:: THE PROBLEM ::
Only one stretch of the data below is wanted: the lines starting at the one with "if o.phase = 0" and ending at the one with "def GField.match_ (f", both included, given again exactly.

:: RECORDS SHOWN ::

/-- The intermediate address and the physical page of a payload page that may be adopted (R164 code 0x04): writable at
both stages, with a stage-2 leaf of 64 KiB. -/
def State.payloadPage (s : State) (p va : Nat) : Option (Nat × Nat) :=
  match s.translate1 p .wr va with
  | none => none
  | some ia =>
    if ia % 65536 ≠ 0 then none
    else match s.translate2 p .wr ia with
      | none => none
      | some pa =>
        if (s.mapped2 p ia).isSome || s.leafLast .wr ia levels2 (s.partAt p).record.root2 then
          some (ia / 65536, pa / 65536)
        else none

/-- The pages behind a payload range (R164 code 0x04). -/
def State.payloadPages (s : State) (w : Who) (a : Word) (n : Nat) : Option (List (Nat × Nat)) :=
  if n = 0 then some []
  else
    let o := a.toNat % 1 <<< 48
    match s.regionFor w true a (65536 * n) .wr with
    | none => none
    | some r =>
      if o % 65536 ≠ 0 then none
      else (List.range n).foldr (fun i acc =>
        match s.payloadPage w.part (r.base + o + 65536 * i), acc with
        | some x, some l => some (x :: l)
        | _, _ => none) (some [])

/-- Why the pages behind a payload range cannot be adopted (R181, R384): the far address of the first that cannot, and
the poisoned lines of the handle table that stand before it. -/
def State.payloadFail (s : State) (w : Who) (a : Word) (n : Nat) : Fail :=
  match s.regionFor w true a (65536 * n) .wr with
  | none => ⟨.xfault, a, s.tableLines w.part a⟩
  | some r =>
    let bad (i : Nat) : Bool := (s.payloadPage w.part (r.base + a.toNat % 1 <<< 48 + 65536 * i)).isNone
    ⟨.xfault, a + BitVec.ofNat 64 (65536 * ((List.range n).find? bad).getD 0), []⟩

/-- GDEP (R290).
DEDUCED: notes/assumptions/37. -/
def execGdep (d a : Reg) (s : State) : Out :=
  reading [a] s (
    let addr := s.hart.rd a
    if s.heldByDeposit addr 64 then stallCtl s
    else match s.accessAt s.who addr 64 64 .rd with
      | .error e => faultAccess s e
      | .ok pas =>
        let w := ofBytes (s.loadBytes pas)
        let b := fun lo n => w >>> (8 * lo) % 1 <<< (8 * n)
        let sheet : Deposit :=
          { tokens := BitVec.ofNat 64 (b 0 8), payload := BitVec.ofNat 64 (b 8 8), parent := b 16 4, npages := b 20 1,
            field := b 21 1, seq := b 22 2 }
        match s.fieldOf (s.tenantOf s.hart.part) sheet.field with
        | none => granaryFault s 1
        | some f =>
          if b 24 40 ≠ 0 then granaryFault s 2
          else if 16 < sheet.npages then granaryFault s 3
          else if (s.payloadPages s.who sheet.payload sheet.npages).isNone then
            granaryFault (s.tellFault s.hart.part s.cur (s.payloadFail s.who sheet.payload sheet.npages)) 4
          else if !s.seqOk s.hart.part sheet.seq then granaryFault s 5
          else if sheet.tokens.toNat % 4 ≠ 0 then faultAt s .align sheet.tokens
          else match s.accessMapped sheet.tokens (4 * chunkTokens f.record) with
            | .error e => faultAccess s e
            | .ok _ => handOff d (.gdep sheet) s)

/-- GPIN (R295). -/
def execGpin (d a b : Reg) (s : State) : Out :=
  reading [a, b] s (withKey s (s.hart.rd b) 1 (fun key _ => handOff d (.gpin (s.hart.rd a).toNat key) s))
/-- GUNPIN (R295). -/
def execGunpin (d a b : Reg) (s : State) : Out :=
  reading [a, b] s (withKey s (s.hart.rd b) 1 (fun key _ => handOff d (.gunpin (s.hart.rd a).toNat key) s))
/-- GLOAD (R294). -/
def execGload (d a b : Reg) (s : State) : Out :=
  reading [a, b] s (withKey s (s.hart.rd b) 32 (fun key _ => handOff d (.gload (s.hart.rd a).toNat key) s))
/-- GDROP (R292). -/
def execGdrop (d a b : Reg) (s : State) : Out :=
  reading [a, b] s (withKey s (s.hart.rd b) 1 (fun key _ => handOff d (.gdrop (s.hart.rd a).toNat key) s))

/- Service. -/

/-- The field that an operation of the Granary names. -/
def OpKind.field : OpKind → Option Nat
  | .gfind _ k | .gpin _ k | .gunpin _ k | .gload _ k | .gdrop _ k => some k.field
  | .gdep d => some d.field
  | _ => none

/-- Operation q has to be served by the Granary before o, when it stands before it: one of the same hart, or of the same
field (R129, R165). -/
def Op.granaryBefore (q o : Op) : Bool :=
  q.phase == 0 && q.kind.field.isSome && (q.hart == o.hart || (q.tenant == o.tenant && q.kind.field == o.kind.field))

/-- The operation, with its field, that no other stands before: operations of a field are served in order of arrival,
and those of a hart in program order (R129, R165). -/
def State.granaryHead (s : State) (oid : Nat) : Option (Op × GField) :=
  match s.opById oid with
  | none => none
  | some o =>
    match o.kind.field.bind (s.fieldOf o.tenant) with
    | none => none
    | some f =>
      if o.phase = 0 && (s.ops.takeWhile (·.oid != oid)).all (fun q => !q.granaryBefore o) then some (o, f) else none

/-- An operation that an engine read or a write of its field's store fails for (R164, R181, R385). -/
def State.granaryFails (s : State) (o : Op) (e : Fail × Word) : State :=
  (s.tellWork o.part o.hart e.1).failOp o 2 (causeCode e.1.cause) e.2

/-- An operation that makes the field `g` and answers v, or fails and leaves the field (R385). -/
def State.settleOp (s : State) (o : Op) (f g : GField) (v : Word) : State :=
  match s.commit f g with
  | .error e => s.granaryFails o e
  | .ok s => s.answerOp o v

/-- n tokens in bytes. -/
def tokensOf (n : Nat) (bs : List Byte) : List Nat := (List.range n).map (fun i => ofBytes ((bs.drop (4 * i)).take 4))

/-- Engine read of n tokens at a far address. -/
def State.readTokens (s : State) (o : Op) (a : Word) (n : Nat) : Except (Fail × Word) (List Nat) :=
  let w : Who := ⟨o.part, o.tenant⟩
  match s.engineRead w a (4 * n) with
  | .error e => .error (e, s.failingFar w a (4 * n) .rd e)
  | .ok bs => .ok (tokensOf n bs)

/-- Chunk c of the prefix at a that an operation walks: as an earlier step of the engine read it, or read now (R118). -/
def State.walkChunk (s : State) (o : Op) (a : Word) (g c : Nat) : Except (Fail × Word) (List Nat) :=
  match o.got[c]? with
  | some bs => .ok (tokensOf g bs)
  | none => s.readTokens o (a + BitVec.ofNat 64 (4 * g * c)) g

/- Finding. -/

/-- The ready child of a node that holds a chunk: its tag, hash and stored tokens confirm it (R166). -/
def GField.match_ (f : GField) (id : Nat) (h : Word) (chunk : List Nat) : Option Node :=
  (f.children id).find? (fun n => n.state = .ready && hashTag n.hash == hashTag h && n.hash == h && n.chunk == chunk)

:: WRITTEN RESPONSE ::
      if o.phase = 0 && (s.ops.takeWhile (·.oid != oid)).all (fun q => !q.granaryBefore o) then some (o, f) else none

/-- An operation that an engine read or a write of its field's store fails for (R164, R181, R385). -/
def State.granaryFails (s : State) (o : Op) (e : Fail × Word) : State :=
  (s.tellWork o.part o.hart e.1).failOp o 2 (causeCode e.1.cause) e.2

/-- An operation that makes the field `g` and answers v, or fails and leaves the field (R385). -/
def State.settleOp (s : State) (o : Op) (f g : GField) (v : Word) : State :=
  match s.commit f g with
  | .error e => s.granaryFails o e
  | .ok s => s.answerOp o v

/-- n tokens in bytes. -/
def tokensOf (n : Nat) (bs : List Byte) : List Nat := (List.range n).map (fun i => ofBytes ((bs.drop (4 * i)).take 4))

/-- Engine read of n tokens at a far address. -/
def State.readTokens (s : State) (o : Op) (a : Word) (n : Nat) : Except (Fail × Word) (List Nat) :=
  let w : Who := ⟨o.part, o.tenant⟩
  match s.engineRead w a (4 * n) with
  | .error e => .error (e, s.failingFar w a (4 * n) .rd e)
  | .ok bs => .ok (tokensOf n bs)

/-- Chunk c of the prefix at a that an operation walks: as an earlier step of the engine read it, or read now (R118). -/
def State.walkChunk (s : State) (o : Op) (a : Word) (g c : Nat) : Except (Fail × Word) (List Nat) :=
  match o.got[c]? with
  | some bs => .ok (tokensOf g bs)
  | none => s.readTokens o (a + BitVec.ofNat 64 (4 * g * c)) g

/- Finding. -/

/-- The ready child of a node that holds a chunk: its tag, hash and stored tokens confirm it (R166). -/
def GField.match_ (f : GField) (id : Nat) (h : Word) (chunk : List Nat) : Option Node :=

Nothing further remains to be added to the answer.